The lines to find are those in the entries that hold the word "effect"; copy every one of them.
===== Input data =====
-- ==== Sys2Proof/Machine/Flags.lean ====
section
/-! DEFINITION. Registers and flags: the register file, latched and condition flags with their sequence (R50), the census counters
(R480, R482), and the configuration of the fault sources (R460). -/

namespace Sys2Proof.Machine

/-! ### Fault sources (R460, R461) -/

/-- What keeps its own count: the device, a port, a tier or a channel. -/
inductive Per where
  | device | port | tier | chan
  deriving DecidableEq, Repr

/-- A row of R460: group, unit, base severity, ceiling, N and W in ms. Severities: 0 NOTE, 1 DEGRADE, 2 SEVERE, 3 FATAL. -/
structure FaultRow where
  group : Nat
  per   : Per
  base  : Nat
  ceil  : Nat
  n     : Nat
  w     : Nat
  deriving DecidableEq, Repr

/-- R460: the row of source `s`. -/
def faultRow (s : Nat) : FaultRow :=
  if s ≤ 2 then ⟨0, .device, 3, 3, 1, 1⟩
  else if s ≤ 8 then ⟨1, .device, 3, 3, 1, 1⟩
  else if s ≤ 10 then ⟨1, .device, 0, 0, 1, 60000⟩
  else if s ≤ 12 then ⟨2, .device, 3, 3, 1, 1⟩
  else if s == 13 then ⟨2, .device, 1, 2, 8, 60000⟩
  else if s == 14 then ⟨2, .device, 1, 2, 2, 60000⟩
  else if s ≤ 16 then ⟨2, .device, 0, 0, 1, 60000⟩
  else if s ≤ 19 then ⟨3, .device, 0, 0, 1, 60000⟩
  else if s ≤ 35 then
    (match (s - 20) % 4 with
      | 0 => ⟨4, .port, 0, 1, 64, 1000⟩
      | 1 => ⟨4, .port, 0, 1, 2, 60000⟩
      | 2 => ⟨4, .port, 1, 1, 1, 1000⟩
      | _ => ⟨4, .port, 0, 0, 1, 1000⟩)
  else if s ≤ 41 then ⟨5, .device, 0, 0, 1, 1000⟩
  else if s ≤ 57 then
    (match (s - 42) % 4 with
      | 0 => ⟨6, .tier, 0, 3, 2, 60000⟩
      | 1 => ⟨6, .tier, 0, 0, 1, 60000⟩
      | 2 => ⟨6, .chan, 0, 0, 1, 60000⟩
      | _ => ⟨6, .chan, 1, 2, 2, 60000⟩)
  else if s ≤ 77 then
    (match (s - 58) % 5 with
      | 0 => ⟨7, .chan, 1, 3, 16, 1⟩
      | 1 => ⟨7, .chan, 0, 2, 64, 1000⟩
      | _ => ⟨7, .chan, 0, 0, 1, 1000⟩)
  else if s ≤ 85 then
    (match (s - 78) % 2 with
      | 0 => ⟨8, .tier, 1, 1, 1, 1000⟩
      | _ => ⟨8, .tier, 0, 0, 1, 1000⟩)
  else if s == 86 then ⟨9, .device, 3, 3, 1, 1⟩
  else if s == 87 then ⟨9, .device, 0, 2, 4, 60000⟩
  else if s ≤ 91 then ⟨9, .tier, 1, 2, 3, 60000⟩
  else if s ≤ 93 then ⟨9, .device, 0, 0, 1, 1000⟩
  else if s == 94 then ⟨10, .device, 0, 0, 1, 1000⟩
  else if s == 95 then ⟨10, .device, 1, 2, 4, 1000⟩
  else if s ≤ 101 then ⟨10, .device, 0, 0, 1, 1000⟩
  else if s == 102 then ⟨11, .device, 0, 0, 1, 1000⟩
  else if s == 103 then ⟨11, .device, 3, 3, 1, 1⟩
  else if s == 104 then ⟨11, .device, 1, 3, 4, 1000⟩
  else if s == 105 then ⟨11, .device, 3, 3, 1, 1⟩
  else if s ≤ 109 then ⟨11, .tier, 1, 3, 2, 1000⟩
  else if s == 110 then ⟨11, .device, 2, 2, 1, 60000⟩
  else if s ≤ 116 then ⟨11, .device, 0, 0, 1, 1000⟩
  else if s == 117 then ⟨11, .device, 3, 3, 1, 1⟩
  else if s == 118 then ⟨11, .device, 1, 3, 2, 60000⟩
  else ⟨11, .device, 0, 3, 1, 1⟩

/-- The reset word of `FAULT.SRC[s]` (R460, R483). -/
def faultWord (s : Nat) : Word :=
  let r := faultRow s
  BitVec.ofNat 32 (r.ceil * 2 ^ 30 + r.base * 2 ^ 28 + r.w * 2 ^ 8 + r.n)

/-! ### The register file -/

/-- The address of `FAULT.SRC[s]`, if `a` is one. -/
def faultSrcOf (a : Nat) : Option Nat :=
  if 0x2100 ≤ a ∧ a < 0x2100 + 480 ∧ a % 4 = 0 then some ((a - 0x2100) / 4) else none

/-- The reset value of the register at `a` in a device of a role: the register table's, `FAULT.SRC` by R460, and
`LINK_x.CTL.ENABLE` 0 on the crown ports of a worker (R95). -/
def regReset (role a : Nat) : Word :=
  match faultSrcOf a with
  | some s => faultWord s
  | none =>
    if role = 0 ∧ (a = Reg.LINK_CTL .ca ∨ a = Reg.LINK_CTL .cb) then 0x10
    else match findReg (a % 2 ^ 25) with
      | some (r, _) => BitVec.ofNat 32 (resetWord r.fields)
      | none => 0

/-- The word held at a register address. -/
def State.reg (s : State) (a : Nat) : Word := (AMap.find a s.regs.file).getD (regReset s.id.role a)

/-- Holds a word at a register address. -/
def State.setReg (a : Nat) (w : Word) (s : State) : State :=
  { s with regs.file := AMap.set a (regReset s.id.role a) w s.regs.file }

/-- A field of a register. -/
def State.fld (s : State) (a : Nat) (f : Fld) : Nat := f.get (s.reg a)

/-- Sets a field of a register. -/
def State.setFld (a : Nat) (f : Fld) (v : Nat) (s : State) : State := s.setReg a (f.set v (s.reg a))

/-- The word in effect at a register with fields of a later apply point (R54). -/
def State.effReg (s : State) (a : Nat) : Word := (AMap.find a s.regs.eff).getD (regReset s.id.role a)

/-- A field in effect. -/
def State.effFld (s : State) (a : Nat) (f : Fld) : Nat := f.get (s.effReg a)

/-! ### Status registers (R50) -/

/-- SEQ of a status register. -/
def seqFld : Fld := ⟨31, 16⟩
/-- STALE of a status register. -/
def staleFld : Fld := ⟨15, 15⟩

/-- Advances SEQ of the status register at `a`. -/
def State.seqUp (a : Nat) (s : State) : State := s.setFld a seqFld (s.fld a seqFld + 1)

/-- An event that sets the latched flag `f` of the status register at `a`. -/
def State.raise (a : Nat) (f : Fld) (s : State) : State := (s.setFld a f 1).seqUp a

/-- A condition flag follows its condition; SEQ advances when it changes. -/
def State.cond (a : Nat) (f : Fld) (b : Bool) (s : State) : State :=
  if s.fld a f = b2n b then s else (s.setFld a f (b2n b)).seqUp a

/-- Raises a flag when a condition holds. -/
def State.raiseIf (c : Bool) (a : Nat) (f : Fld) (s : State) : State := if c then s.raise a f else s

/-! ### Census counters (R480, R482) -/

/-- Adds `n` to the counter in slot `k`; the epoch advances when the 48-bit value wraps. -/
def State.bump (k n : Nat) (s : State) : State :=
  let v := AMap.get k (0, 0) s.flt.counts
  let t := v.1 + n
  { s with flt.counts := AMap.set k (0, 0) (t % 2 ^ 48, (v.2 + t / 2 ^ 48) % 256) s.flt.counts }

def chSlot (n k : Nat) : Nat := 40 * n + k
def tierSlot (t k : Nat) : Nat := 0x500 + 32 * t + k
def portSlot (p : Port) (k : Nat) : Nat := 0x580 + 64 * portNo p + k
def classSlot (c k : Nat) : Nat := 0x680 + 8 * c + k
def devSlot (k : Nat) : Nat := 0x700 + k
def mgrSlot (k : Nat) : Nat := 0x800 + k

/-! ### Parts of the state by index -/

def State.port (s : State) : Port → PortS
  | .ca => s.net.ports.ca | .cb => s.net.ports.cb | .e => s.net.ports.e | .w => s.net.ports.w

def State.setPort (p : Port) (x : PortS) (s : State) : State :=
  match p with
  | .ca => { s with net.ports.ca := x } | .cb => { s with net.ports.cb := x }
  | .e => { s with net.ports.e := x } | .w => { s with net.ports.w := x }

def State.modPort (p : Port) (f : PortS → PortS) (s : State) : State := s.setPort p (f (s.port p))

def State.chan (s : State) (n : Nat) : ChanS := AMap.get n {} s.stack.chans
def State.modChan (n : Nat) (f : ChanS → ChanS) (s : State) : State :=
  { s with stack.chans := AMap.set n {} (f (s.chan n)) s.stack.chans }

def State.pc (s : State) (k : Nat) : PcS := AMap.get k {} s.stack.pcs
def State.modPc (k : Nat) (f : PcS → PcS) (s : State) : State :=
  { s with stack.pcs := AMap.set k {} (f (s.pc k)) s.stack.pcs }

def PcS.bank (p : PcS) (pos : Nat) : BankS := AMap.get pos {} p.banks
def PcS.modBank (pos : Nat) (f : BankS → BankS) (p : PcS) : PcS :=
  { p with banks := AMap.set pos {} (f (p.bank pos)) p.banks }

def State.bank (s : State) (k pos : Nat) : BankS := (s.pc k).bank pos
def State.modBank (k pos : Nat) (f : BankS → BankS) (s : State) : State := s.modPc k (PcS.modBank pos f)

def State.tier (s : State) (t : Nat) : TierS := AMap.get t {} s.stack.tiers
def State.modTier (t : Nat) (f : TierS → TierS) (s : State) : State :=
  { s with stack.tiers := AMap.set t {} (f (s.tier t)) s.stack.tiers }

def State.sensor (s : State) (i : Nat) : SensorS := AMap.get i {} s.sensors
def State.modSensor (i : Nat) (f : SensorS → SensorS) (s : State) : State :=
  { s with sensors := AMap.set i {} (f (s.sensor i)) s.sensors }

def State.ent (s : State) (n : Nat) : TopoE := AMap.get n {} s.topo.ents
def State.modEnt (n : Nat) (f : TopoE → TopoE) (s : State) : State :=
  { s with topo.ents := AMap.set n {} (f (s.ent n)) s.topo.ents }

def State.ctx (s : State) (q : Nat) : List Nat := AMap.get q (List.replicate 16 0) s.que.ctx
def State.setCtx (q : Nat) (c : List Nat) (s : State) : State :=
  { s with que.ctx := AMap.set q (List.replicate 16 0) c s.que.ctx }

def State.key (s : State) (k : Nat) : KeyS := AMap.get k {} s.prot.keys
def State.setKey (k : Nat) (x : KeyS) (s : State) : State := { s with prot.keys := AMap.set k {} x s.prot.keys }

def State.modPower (f : PowerS → PowerS) (s : State) : State := { s with power := f s.power }

/-- Applies a step to each element of a list, in order. -/
def forEach {α : Type} (l : List α) (f : α → State → State) (s : State) : State := l.foldl (fun s a => f a s) s

/-- Applies a step when a condition holds. -/
def when (c : Bool) (f : State → State) (s : State) : State := if c then f s else s

/-! ### Roles and modes -/

def State.isManager (s : State) : Bool := s.id.role == 2
def State.isBranch (s : State) : Bool := s.id.role == 1
def State.isWorker (s : State) : Bool := s.id.role == 0
def State.isTest (s : State) : Bool := s.id.role == 3

/-- The device's own number (`IDENT.DEVNUM`). -/
def State.num (s : State) : Nat := s.fld Reg.IDENT_DEVNUM F.IDENT_DEVNUM_NUM
/-- Whether the device has a number. -/
def State.numValid (s : State) : Bool := s.fld Reg.IDENT_DEVNUM F.IDENT_DEVNUM_NUM_VALID == 1

/-- The start is done and nothing has stopped the device (R435). -/
def State.running (s : State) : Bool := s.power.phase == .running
/-- The device drives its ports: its start sequence runs or is done (R26). -/
def State.awake (s : State) : Bool := s.power.phase == .running || s.power.phase == .starting
/-- Only the blocks of R44 answer, and only on I3C: reset, waiting for the start slot, firebreak, dead state. -/
def State.stopped (s : State) : Bool := !s.awake
/-- The device has supply for its always-on domain. -/
def State.powered (s : State) : Bool := s.power.phase != .unpowered && s.power.phase != .off

/-- The throttle stage of a tier: the higher of its thermal stage and the cap stage (R392, R403). -/
def State.throttle (s : State) (t : Nat) : Nat := max (s.tier t).stage s.power.capStage

/-- The next free value's index, and the state that has drawn it. -/
def State.draw (s : State) : Nat × State := (s.draws, { s with draws := s.draws + 1 })

end Sys2Proof.Machine
end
=====
◆ Your solution ◆
/-- The word in effect at a register with fields of a later apply point (R54). -/
/-- A field in effect. -/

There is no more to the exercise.